## [Directions]
Could you print every line from the first one of the records below through the line containing "if 2 ^ (8 * n", with both included and nothing else?

## [Record excerpts]

-- ==== Sys2Proof/Machine/ImageFormat.lean ====
section
/-!
DEFINITION. The byte formats of the Cabochon key and of every section (R92-R99, and each section's own chapter), read into
Cfg, with the limits that hold within one section.
-/
namespace Sys2Proof.Machine
open Sys2Proof

/-! ### Reading bytes -/

/-- `n` bytes at an offset as an unsigned number, least significant first. -/
def rd (n : Nat) (l : List Byte) (o : Nat) : Nat := leNat ((l.drop o).take n)
/-- `n` bytes at an offset as a signed number. -/
def rdS (n : Nat) (l : List Byte) (o : Nat) : Int :=
  let x := rd n l o
  if 2 ^ (8 * n - 1) ≤ x then (x : Int) - 2 ^ (8 * n) else x
/-- Bit `b` of the byte at an offset. -/
def rdBit (l : List Byte) (o b : Nat) : Bool := (rd 1 l o).testBit b
/-- A value within limits. -/
def inR (lo hi x : Nat) : Bool := lo ≤ x && x ≤ hi
/-- A byte of flags whose bits from `n` on are 0. -/
def flagsOk (l : List Byte) (o n : Nat) : Bool := rd 1 l o < 2 ^ n
/-- An optional number: `no` for none. -/
def optN (no x : Nat) : Option Nat := if x = no then none else some x
/-- Whether the bytes of every span (offset, length) are 0x00. -/
def zeros (l : List Byte) (spans : List (Nat × Nat)) : Bool := spans.all (fun x => ((l.drop x.1).take x.2).all (· == 0))
/-- Record `i` of a body with records of `size` bytes. -/
def recAt (body : List Byte) (size i : Nat) : List Byte := (body.drop (size * i)).take size

/-! ### Key, image, section table (R92-R99) -/

/-- Bytes of a bank; flash that nothing programmed reads 0xFF. -/
def bankBytes (b : List Byte) (o n : Nat) : List Byte :=
  let x := (b.drop o).take n
  x ++ List.replicate (n - x.length) 0xFF
/-- Whether the last 4 of 256 bytes hold the CRC-32 of the rest. -/
def pageCrcOk (l : List Byte) : Bool := rd 4 l 252 == (crc32 (padTo 252 l)).toNat

end Sys2Proof.Machine

namespace Sys2Proof
open Sys2Proof.Machine

/-- The identity sector is readable (R93). -/
def Key.identityOk (k : Key) : Bool := pageCrcOk k.identity
/-- The key's serial number (R93). -/
def Key.serial (k : Key) : DWord := dw (rd 8 k.identity 0)
/-- The vehicle position (R93). -/
def Key.position (k : Key) : List Byte := (k.identity.drop 16).take 16
/-- A selector page, when it is valid (R94). -/
def selectorOf (l : List Byte) : Option Selector :=
  if rd 4 l 0 == 0x4C455343 && pageCrcOk l && rd 1 l 8 ≤ 1 then
    some { gen := BitVec.ofNat 32 (rd 4 l 4), bank := rdBit l 8 0, digest := (l.drop 16).take 48 }
  else none
/-- The selector in force, the copy that holds it (true for B) and whether neither of two was newer (R94). -/
def Key.selector (k : Key) : Option (Selector × Bool × Bool) :=
  match selectorOf k.selA, selectorOf k.selB with
  | some a, some b =>
    let d := (a.gen - b.gen).toNat
    if d = 0 || d = 2 ^ 31 then some (a, false, true)
    else if d < 2 ^ 31 then some (a, false, false) else some (b, true, false)
  | some a, none => some (a, false, false)
  | none, some b => some (b, true, false)
  | none, none => none
/-- A bank's bytes. -/
def Key.bank (k : Key) (b : Bool) : List Byte := if b then k.bank1 else k.bank0
/-- CUSTOMER_KEY_ID (R96): the first 8 bytes of the SHA-384 digest of a public key. KEY_ID is formed in the same way (R97). -/
def customerKeyId (key : List Byte) : BitVec 64 := BitVec.ofNat 64 (rd 8 (sha384 key) 0)

end Sys2Proof

namespace Sys2Proof.Machine
open Sys2Proof

/-- The image header of a bank, when it passes the checks of R96 and R102. -/
def headerOf (b : List Byte) : Option ImgHdr :=
  let h := bankBytes b 0 256
  let len := rd 4 h 0x18
  let n := rd 2 h 0x1C
  if rd 4 h 0 == 0x4E434243 && rd 2 h 4 == 1 && rd 2 h 6 == 256 && pageCrcOk h && decide (len ≤ 31457280) && inR 1 1024 n then
    some { serial := dw (rd 8 h 8), buildUtc := dw (rd 8 h 0x10), imageLen := len, sectionCount := n
           position := (h.drop 0x20).take 16, hwMin := rd 4 h 0x30, hwMax := rd 4 h 0x34
           customerKeyId := dw (rd 8 h 0x38) }
  else none
/-- An entry of the section table (R98): type, instance, body format, place, length and digest. -/
structure SecEntry where
  typ : Nat
  inst : Nat
  fmt : Nat
  off : Nat
  len : Nat
  pad : Nat
  digest : List Byte
deriving DecidableEq, Repr
/-- Entry `i` of a bank's section table. -/
def entryAt (b : List Byte) (i : Nat) : SecEntry :=
  let e := bankBytes b (0x400 + 64 * i) 64
  { typ := rd 1 e 0, inst := rd 1 e 1, fmt := rd 2 e 2, off := rd 4 e 4, len := rd 4 e 8, pad := rd 4 e 12
    digest := e.drop 16 }
/-- The section that an entry names, with its header's fields and its body (R99). -/
def secOf (b : List Byte) (e : SecEntry) : Sec :=
  let h := bankBytes b e.off 32
  { typ := e.typ, inst := e.inst, fmt := e.fmt, serial := dw (rd 8 h 8), digest := e.digest
    recCount := rd 4 h 0x10, recSize := rd 2 h 0x14, body := bankBytes b (e.off + 32) (e.len - 32) }
/-- Whether an entry and its section's header are well formed (R95, R98, R99). -/
def entryOk (b : List Byte) (h : ImgHdr) (es : List SecEntry) (i : Nat) (e : SecEntry) : Bool :=
  let x := bankBytes b e.off 32
  e.off % 4096 == 0 && decide (0x11000 ≤ e.off) && decide (32 ≤ e.len) && decide (e.off + e.len ≤ h.imageLen) && e.pad == 0 &&
    ((List.range es.length).zip es).all (fun y => y.1 == i || decide (e.off + e.len ≤ y.2.off) || decide (y.2.off + y.2.len ≤ e.off)) &&
    rd 1 x 0 == e.typ && rd 1 x 1 == e.inst && rd 2 x 2 == e.fmt && rd 4 x 4 == e.len - 32
/-- A bank's manifest (R95): header, signature blocks and section table. -/
def manifestOf (b : List Byte) (h : ImgHdr) : List Byte := bankBytes b 0 (0x400 + 64 * h.sectionCount)
/-- The section table of a bank, as bytes. -/
def tableBytes (b : List Byte) (h : ImgHdr) : List Byte := bankBytes b 0x400 (64 * h.sectionCount)
/-- A signature block at an offset verifies a message under a key (R97): MAGIC, ALG, KEY_ID, the bytes that are 0x00, r and s.
DEDUCED: a block whose MAGIC, ALG or fill bytes are wrong holds no signature, so its check fails as a signature (log entry 122). -/
def sigOk (b : List Byte) (off magic : Nat) (key message : List Byte) : Bool :=
  let x := bankBytes b off 256
  rd 4 x 0 == magic && rd 4 x 4 == 1 && dw (rd 8 x 8) == customerKeyId key && zeros x [(0x70, 0x90)] &&
    ecdsaP384 key message ((x.drop 0x10).take 96)
/-- The maker signature's message (R97): the hardware range and the table entries of type 0x80, in table order. -/
def makerMessage (b : List Byte) (h : ImgHdr) (es : List SecEntry) : List Byte :=
  bankBytes b 0x30 8 ++ (((List.range h.sectionCount).zip es).filter (fun e => e.2.typ == 0x80)).flatMap
    (fun e => bankBytes b (0x400 + 64 * e.1) 64)
/-- The customer signature's message (R97): the header, the maker's block and the section table. -/
def customerMessage (b : List Byte) (h : ImgHdr) : List Byte := bankBytes b 0 0x200 ++ tableBytes b h
/-- A section's bytes have its DIGEST (R98). -/
def sectionDigestOk (b : List Byte) (e : SecEntry) : Bool := sha384 (bankBytes b e.off e.len) == e.digest
/-- IMAGE_SERIAL as a bank's header has it; 0 where the bank begins with no image. -/
def serialOf (b : List Byte) : DWord :=
  let h := bankBytes b 0 256
  if rd 4 h 0 == 0x4E434243 then dw (rd 8 h 8) else 0
/-- A section's BODY_CRC agrees with its body (R99). -/
def bodyCrcOk (b : List Byte) (e : SecEntry) : Bool :=
  rd 4 (bankBytes b e.off 32) 0x1C == (crc32 (bankBytes b (e.off + 32) (e.len - 32))).toNat
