-- ==== Sys2Proof/Machine/Headstock.lean ====
section
/-!
DEFINITION. Meanings: the Headstock (R332-R358): the energy horizon and the plan level, thermal domains, tokens, queues and
the dispatch round.
-/
namespace Sys2Proof.Machine
open Sys2Proof

/-! ### Horizon and level (R334-R339) -/

/-- The energy horizon counts the module supply as present (R59, R75, R334). -/
def State.supplyCounts (s : State) : Bool := (s.sup.present || !s.sup.lossDeclared) && !s.pfw
/-- The line counts as present, by LINE_SRC (R333, R334). -/
def State.lineCounts (s : State) : Bool :=
  match s.cfg.hds with
  | some h => if h.lineMeter then s.meterLine else s.supplyCounts
  | none => false
/-- The fans count as running, by FAN_SRC (R333). DESIGN CHOICE: R16 lets the key name an analog input as the fans' indication, for
which FAN_SRC of R333 has no code; the model takes the line, the field point or always (log entry 144). -/
def State.fansRun (s : State) : Bool :=
  match s.cfg.hds with
  | some h => if h.fanSrc = 0 then s.lineCounts else if h.fanSrc = 1 then s.fio.point[h.fanPoint].debounced else true
  | none => true
/-- E_ride in mJ (R334). -/
def State.eRide (s : State) : Nat := s.sup.usableMj - 5000
/-- E_batt in J (R334, R338). -/
def State.eBatt (s : State) : Nat := if s.hds.battValid then s.hds.alloc.toNat else 0
/-- The rails that stay up at level `l` (R334): those of its plan outside its active shed sets, and the essential ones (R147). -/
def State.staysUp (s : State) (l : Level) : List RailN :=
  let named : List RailN := match s.cfg.plan[s.planOf l] with
    | some p => p.groups.flatMap CGroup.rails
    | none => []
  (List.finRange 256).filter (fun n => match s.railCfg n with
    | some c => c.used && (c.sets.getLsbD 0 || (named.contains n && (c.sets &&& shedMask l) == 0))
    | none => false)
/-- The energy that a rail takes in 1 ms, in µJ, which is its power in mW, when its IMON is scanned (R334, R351). -/
def State.railEnergy (s : State) (n : RailN) : Option Rat :=
  match s.railCfg n, (s.rail n).lastClean with
  | some c, some v =>
    if (s.entryOf (0x100#10 + BitVec.ofNat 10 n.val)).isSome then
      some (((v : Rat) / 256) * (((s.rail n).lastImon * c.imonFs : Int) : Rat) / 32768 / 1000000)
    else none
  | _, _ => none
/-- The load at one recompute enters the second that P_MEAS is the mean over (R334). DESIGN CHOICE: the mean is that of the loads at the
recomputes of the last second, each of the last results (log entry 145). -/
def State.sampleLoad (s : State) : State :=
  let at_ (l : Level) : Nat := ((((s.staysUp l).filterMap s.railEnergy).foldl (· + ·) 0 : Rat).floor).toNat
  { s with hds := { s.hds with power := ([Level.normal, .lean, .coast, .reserve].map at_ :: s.hds.power).take 1000 } }
/-- P_MEAS of the four levels, in mW (R334). -/
def State.pMeas (s : State) : List Nat :=
  (List.range 4).map (fun k => (s.hds.power.map (fun x => (x[k]?).getD 0)).sum / max 1 s.hds.power.length)
/-- P(L) in mW × 1,024 (R334): `meas` are P_MEAS of the four levels in mW, `pMod` is P_MOD. -/
def State.load1024 (s : State) (h : CHds) (meas : List Nat) (pMod : Nat) (l : Level) : Nat :=
  let pk := match h.levels[l.code]? with | some x => x.pKey | none => 0
  max (pk * s.nv.cur.estCorr) (((meas[l.code]?).getD 0) * 1024) + pMod * 1024
/-- H(L) ≥ MIN_H[L] raised by `pct` percent (R336), with `e` in mJ. H is unbounded while the line is present. -/
def State.holds (s : State) (h : CHds) (meas : List Nat) (pMod e : Nat) (pct : Nat) (l : Level) : Bool :=
  let minH := match h.levels[l.code]? with | some x => x.minH | none => 0
  s.lineCounts || decide (minH * (100 + pct) * s.load1024 h meas pMod l ≤ e * 1000 * 1024 * 100)
/-- The target level by R336, with every MIN_H raised by `pct` percent. -/
def State.targetLevel (s : State) (meas : List Nat) (pMod pct : Nat) : Level :=
  if !s.supplyCounts && (s.g.st == .start || s.g.st == .load || s.g.st == .check) then .lastGasp
  else match s.cfg.hds with
  | none => if s.supplyCounts then .normal else .lastGasp
  | some h =>
    if !s.supplyCounts then (if 0 < s.eRide then .reserve else .lastGasp)
    else
      let e := s.eRide + 1000 * s.eBatt
      match [Level.normal, .lean, .coast, .reserve].find? (s.holds h meas pMod e pct) with
      | some l => l
      | none => .lastGasp
/-- The level takes a new value (R337): source 8, or the entry to LAST_GASP. A running probe ends LEVEL at the change (R199). -/
def State.setLevel (s : State) (l : Level) : State :=
  if l = .lastGasp then s.enterLastGasp
  else (({ s.abandonTest with g := { s.g with level := l } }).raise 8 l.code).watchProbes
/-- The level judged against a target (R336, R337): it falls at once and rises after UP_HOLD_MS. -/
def State.judgeLevel (s : State) (target hystTarget : Level) (upHold : Nat) : State :=
  let s1 : State := { s with hds := { s.hds with target := target } }
  if s.g.level = .lastGasp then s1
  else if s.g.level.code < target.code then
    ({ s1 with hds := { s1.hds with holdSince := none } }).setLevel target
  else if target.code < s.g.level.code && hystTarget.code < s.g.level.code then
    match s.hds.holdSince with
    | some t =>
      if s.hds.holdTarget = target then
        if t + upHold * 1000000 ≤ s.now then ({ s1 with hds := { s1.hds with holdSince := none } }).setLevel target else s1
      else { s1 with hds := { s1.hds with holdSince := some s.tickUs, holdTarget := target } }
    | none => { s1 with hds := { s1.hds with holdSince := some s.tickUs, holdTarget := target } }
  else { s1 with hds := { s1.hds with holdSince := none } }
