/-! ### Roles (R378, R379, R387) -/

/-- The keys of arbitration, the first that differs deciding (R379). -/
def arbWins (run run' : Bool) (epoch epoch' : Word) (prefer prefer' : Bool) (serial serial' : DWord) : Bool :=
  if run != run' then run
  else if epoch != epoch' then decide (epoch' < epoch)
  else if prefer != prefer' then prefer
  else decide (serial < serial')
/-- Whether a module state counts as RUN or RUN_DOWN in arbitration. -/
def runCode (mod : Nat) : Bool := mod == 5 || mod == 6
/-- Arbitration against the partner's heartbeat: this module wins (R379). -/
def State.arbitrate (s : State) (b : Beat) : Bool :=
  let prefer := match s.cfg.links with | some l => l.preferPrimary | none => false
  arbWins (runCode s.g.st.code) (runCode b.mod) s.hsb.epoch b.epoch prefer b.prefer s.fac.serial b.serial
/-- STANDBY_SYNC is entered: the cycle in progress is stretched toward the partner's grid, by a length that the two clocks give, a
free value; the next COMMIT takes the partner's cycle number (R378, R385). -/
def State.adoptGrid (s : State) : State :=
  let len := match s.cfg.module with | some m => m.cycleUs * 1000 | none => 1
  (({ s with cyc := { s.cyc with closeAt := s.cyc.closeAt + freeNat s.free % len } }).modHsb (fun h => { h with
    st := .standbySync, aligned := false, readyCount := 0, missed := 0 })).tickFree
/-- STANDBY_SYNC is entered from SEEKING or PRIMARY: resynchronisation starts (R378, R385). -/
def State.enterSync (s : State) : State :=
  s.adoptGrid.modHsb (fun h => { h with
    got := none, markersTaken := false, arbitrated := true, relinquish := false, handover := false, queue := [] })
/-- A takeover (R387). -/
def State.takeover (s : State) : State :=
  let lost := match s.hsb.got with | some m => m.cmds.length | none => 0
  let s1 : State := s.modHsb (fun h => { h with
    st := .primary, epoch := h.epoch + 1, unsynced := h.unsynced || decide (h.st = .standbySync)
    aligned := false, readyCount := 0, missed := 0, got := none, takeoverSeen := true, takeoverFreeze := true
    takeovers := satInc 65535 h.takeovers, takeTime := s.time.mtime, discarded := min 255 (h.discarded + lost)
    arbitrated := true, pairedTake := none, queue := [] })
  ((s1.raise 5 2).faultEvent 11 5 "TAKEOVER" [s1.hsb.epoch.toNat]).juridical "TAKEOVER"
    [s1.hsb.epoch.toNat, s.hsb.marker % 4294967296, s.hsb.marker / 4294967296] (some 5)
/-- Partner loss is declared (R378, R381): a STANDBY takes over, a PRIMARY reports it. -/
def State.partnerLost (s : State) : State :=
  let s1 : State := s.modHsb (fun h => { h with lostSeen := true, eligible := false, pairMismatch := false })
  match s.hsb.st with
  | .standbySync | .standbyReady => (s1.raise 5 1).takeover
  | .primary => (s1.modHsb (fun h => { h with relinquish := false, handover := false })).raise 5 1
  | _ => s1
/-- STANDBY_READY falls back to STANDBY_SYNC; source 5 (R378). -/
def State.readyLost (s : State) : State := s.adoptGrid.raise 5 3
/-- PRIMARY without a partner to arbitrate with: after SEEK_MS, or miswired (R378, R379). -/
def State.primaryAlone (s : State) : State := (s.modHsb (fun h => { h with st := .primary, arbitrated := true })).raise 5 0
/-- Two PRIMARY modules meet, at the first heartbeat that shows it (R378, R379). -/
def State.dualPrimary (s : State) (b : Beat) (first : Bool) : State :=
  if s.hsb.relinquish then s.enterSync
  else if b.relinquish || !first then s
  else
    let s1 : State := s.modHsb (fun h => { h with dualSeen := true, arbitrated := true })
    if s1.arbitrate b then s1
    else ((s1.raise 5 4).laterFault (some 5) none "DUAL_PRIMARY" [b.epoch.toNat, s1.hsb.epoch.toNat]).enterSync
/-- What an eligible partner's heartbeat does to the role of an eligible module (R378-R380). `first` says that the heartbeat
before did not show the same partner state. -/
def State.judgeRole (s : State) (b : Beat) (first : Bool) : State :=
  match s.hsb.st, b.st with
  | .seeking, .primary => s.enterSync
  | .seeking, .seeking =>
    if s.arbitrate b then (s.modHsb (fun h => { h with st := .primary, arbitrated := true })).raise 5 0 else s.enterSync
  | .primary, .primary => s.dualPrimary b first
  | .standbySync, _ => if b.relinquish then s.takeover else s
  | .standbyReady, _ => if b.relinquish then s.takeover else if s.hsb.pairMismatch then s.readyLost else s
  | _, _ => s
/-- A refused preparation of the standby refuses the paired set on the primary once its own parts are prepared (R389). -/
def State.judgePrep (s : State) (b : Beat) : State :=
  let shipped := match s.hsb.sent with | some m => m.take == s.hsb.pairedTake | none => false
  if s.hsb.st = .primary && s.hsb.pairedTake.isSome && shipped && b.prep = .refused && s.take.st = .ready then
    s.takeRefused (fun _ => .refusedSet)
  else s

## [Response area]
-- ==== Sys2Proof/Machine/ImageFormat.lean ====
section
/-!
DEFINITION. The byte formats of the Cabochon key and of every section (R92-R99, and each section's own chapter), read into
Cfg, with the limits that hold within one section.
-/
namespace Sys2Proof.Machine
open Sys2Proof

/-! ### Reading bytes -/

/-- `n` bytes at an offset as an unsigned number, least significant first. -/
def rd (n : Nat) (l : List Byte) (o : Nat) : Nat := leNat ((l.drop o).take n)
/-- `n` bytes at an offset as a signed number. -/
def rdS (n : Nat) (l : List Byte) (o : Nat) : Int :=
  let x := rd n l o
  if 2 ^ (8 * n - 1) ≤ x then (x : Int) - 2 ^ (8 * n) else x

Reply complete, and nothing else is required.